There were 271 households, out of which 31.1% had children under the age of 18 living with them, 56.1% were married couples living together, 5.9% had a female householder with no husband present, and 34.3% were non-families. 31.7% of all households were made up of individuals, and 17.3% had someone living alone who was 65 years of age or older. The average household size was 2.37 and the average family size was 3.02.

In the city, the population was spread out, with 27.7% under the age of 18, 6.2% from 18 to 24, 26.0% from 25 to 44, 18.2% from 45 to 64, and 21.9% who were 65 years of age or older. The median age was 38 years. For every 100 females, there were 93.7 males. For every 100 females age 18 and over, there were 96.2 males.

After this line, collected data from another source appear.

-- ==== Sys2Proof/Tests/Slice0.lean ====
section
/-! SUPPORT. The model's own tests: the well-formedness smoke, one request word per operation written out from 30_encoding R82,
single micro-steps with the values of 95_test_vectors, and for every obligation with hypotheses a named witness that meets
them, each clause at a boundary of its range. -/

namespace Sys2Proof.Tests

open Sys2Proof Sys2Proof.Machine

/-! ### Well-formedness (R82, R84): a call that does not fit its field is refused, the largest that fits is not -/

theorem test_wf_code : (Call.sendCommand 255).wellFormed = true ∧ (Call.sendCommand 256).wellFormed = false := by decide
theorem test_wf_payload_byte : (Call.sendData [0, 255]).wellFormed = true ∧ (Call.sendData [256]).wellFormed = false := by decide
theorem test_wf_command_and_payload :
    (Call.sendCommandWithData 255 [255]).wellFormed = true ∧ (Call.sendCommandWithData 256 []).wellFormed = false ∧
      (Call.sendCommandWithData 0 [256]).wellFormed = false := by decide
theorem test_wf_value_count :
    (Call.repeatByte 255 4294967295).wellFormed = true ∧ (Call.repeatByte 256 0).wellFormed = false ∧
      (Call.repeatByte 0 4294967296).wellFormed = false := by decide
theorem test_wf_durations :
    (Call.reset 4294967295 4294967295).wellFormed = true ∧ (Call.reset 4294967296 0).wellFormed = false ∧
      (Call.reset 0 4294967296).wellFormed = false := by decide
theorem test_wf_rectangle :
    (Call.computeWindow 65535 65535 65535 65535).wellFormed = true ∧
      (Call.computeWindow 65536 0 0 0).wellFormed = false ∧ (Call.computeWindow 0 65536 0 0).wellFormed = false ∧
      (Call.computeWindow 0 0 65536 0).wellFormed = false ∧ (Call.computeWindow 0 0 0 65536).wellFormed = false := by decide
theorem test_wf_point :
    (Call.computeCounter 65535 65535).wellFormed = true ∧ (Call.computeCounter 65536 0).wellFormed = false ∧
      (Call.computeCounter 0 65536).wellFormed = false := by decide
theorem test_wf_byte : (Call.expand 255).wellFormed = true ∧ (Call.expand 256).wellFormed = false := by decide
theorem test_wf_payload_length :
    (Instr.sendData 2).payloadFits [1, 2] = true ∧ (Instr.sendData 2).payloadFits [1] = false ∧
      (Instr.expand 0).payloadFits [1] = false := by decide
theorem test_ill_formed_assembles_to_nothing : (Call.expand 256).assemble = none := by decide
theorem test_payload_too_long (bytes : List Nat) (h : bytes.length = 4294967296) :
    (Call.sendData bytes).wellFormed = false := by
  simp [Call.wellFormed, fitsPayload, fitsBits, h]

/-! ### Decoding (R80 to R86): a word per operation, written out as `op ‖ B ‖ A` -/

/-- 0x01, B = 0, A = 0x000000 ‖ code. -/
theorem test_decode_sendCommand : decode (0x01#8 ++ 0x00000000#32 ++ 0x000000#24 ++ 0x12#8) = .instr (.sendCommand 0x12) := by
  decide
/-- 0x02, B = len, A = 0. -/
theorem test_decode_sendData : decode (0x02#8 ++ 0x00000003#32 ++ 0x00000000#32) = .instr (.sendData 3) := by decide
/-- 0x03, B = len, A = 0x000000 ‖ code. -/
theorem test_decode_sendCommandWithData :
    decode (0x03#8 ++ 0x00000002#32 ++ 0x000000#24 ++ 0x44#8) = .instr (.sendCommandWithData 0x44 2) := by decide
/-- 0x04, B = count = 5000, A = 0x000000 ‖ value. -/
theorem test_decode_repeatByte :
    decode (0x04#8 ++ 0x00001388#32 ++ 0x000000#24 ++ 0xFF#8) = .instr (.repeatByte 0xFF 5000) := by decide
/-- 0x05, B = durationAfterMs, A = durationLowMs. -/
theorem test_decode_reset : decode (0x05#8 ++ 0x000000C8#32 ++ 0x0000000A#32) = .instr (.reset 10 200) := by decide
/-- 0x06, B = 0, A = 31 zero bits ‖ busyActiveLow. -/
theorem test_decode_waitUntilIdle :
    decode (0x06#8 ++ 0x00000000#32 ++ 0#31 ++ 1#1) = .instr (.waitUntilIdle true) ∧
      decode (0x06#8 ++ 0x00000000#32 ++ 0#31 ++ 0#1) = .instr (.waitUntilIdle false) := by decide
/-- 0x07, B = height ‖ width, A = y ‖ x. -/
theorem test_decode_computeWindow :
    decode (0x07#8 ++ 46#16 ++ 28#16 ++ 250#16 ++ 100#16) =
      .instr (.computeWindow { x := 100, y := 250, width := 28, height := 46 }) := by decide
/-- 0x08, B = 0, A = y ‖ x. -/
theorem test_decode_computeCounter :
    decode (0x08#8 ++ 0x00000000#32 ++ 300#16 ++ 7#16) = .instr (.computeCounter 7 300) := by decide
/-- 0x09, B = 0, A = 0x000000 ‖ byte. -/
theorem test_decode_expand : decode (0x09#8 ++ 0x00000000#32 ++ 0x000000#24 ++ 0xA5#8) = .instr (.expand 0xA5) := by decide
/-- R83, R86: a must-be-zero bit set, at the bottom and at the top of its field, and the codes beside the nine. -/
theorem test_decode_reserved :
    decode 0x010000000000000100#72 = .reserved (.mustBeZero 0x01) ∧ decode 0x018000000000000000#72 = .reserved (.mustBeZero 0x01) ∧
      decode 0x020000000080000000#72 = .reserved (.mustBeZero 0x02) ∧ decode 0x060000000000000002#72 = .reserved (.mustBeZero 0x06) ∧
      decode 0x080000000100000000#72 = .reserved (.mustBeZero 0x08) ∧ decode 0x000000000000000000#72 = .reserved (.opcode 0x00) ∧
      decode 0x0A0000000000000000#72 = .reserved (.opcode 0x0A) ∧ decode 0xFF0000000000000000#72 = .reserved (.opcode 0xFF) := by
  decide
theorem test_encode_repeatByte : encode (.repeatByte 0xFF 5000) = 0x0400001388000000FF#72 := by decide
theorem test_table_word : decodeTableWord 72 0x0500000001FFFFFFFF = some (.reset 0xFFFFFFFF 1) := by decide
/-- R90: the source's own spelling of the call. -/
theorem test_text_repeatByte : (Call.repeatByte 255 5000).text = "repeatByte(255, 5000)".toList := by decide
theorem test_text_waitUntilIdle :
    (Call.waitUntilIdle true).text = "waitUntilIdle(busyActiveLow=true)".toList := by decide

The median income for a household in the city was $35,972, and the median income for a family was $44,773. Males had a median income of $30,625 versus $20,139 for females. The per capita income for the city was $20,013. About 5.1% of families and 8.0% of the population were below the poverty line, including 11.5% of those under age 18 and 9.1% of those age 65 or over.

==Education==
Wabasso Public School (K-12)

St. Anne's School (Catholic K-6)

Knowledge Bowl

In 2018 the Wabasso Knowledge Bowl team, nicknamed the Killer Rabbits of Caerbannog in reference to the Monty Python and the Holy Grail character, went to the State Competition, making them the smallest school in the state to ever do so.

==Notable person==
- Arnold Kramer - Folk artist who lived here as a boy.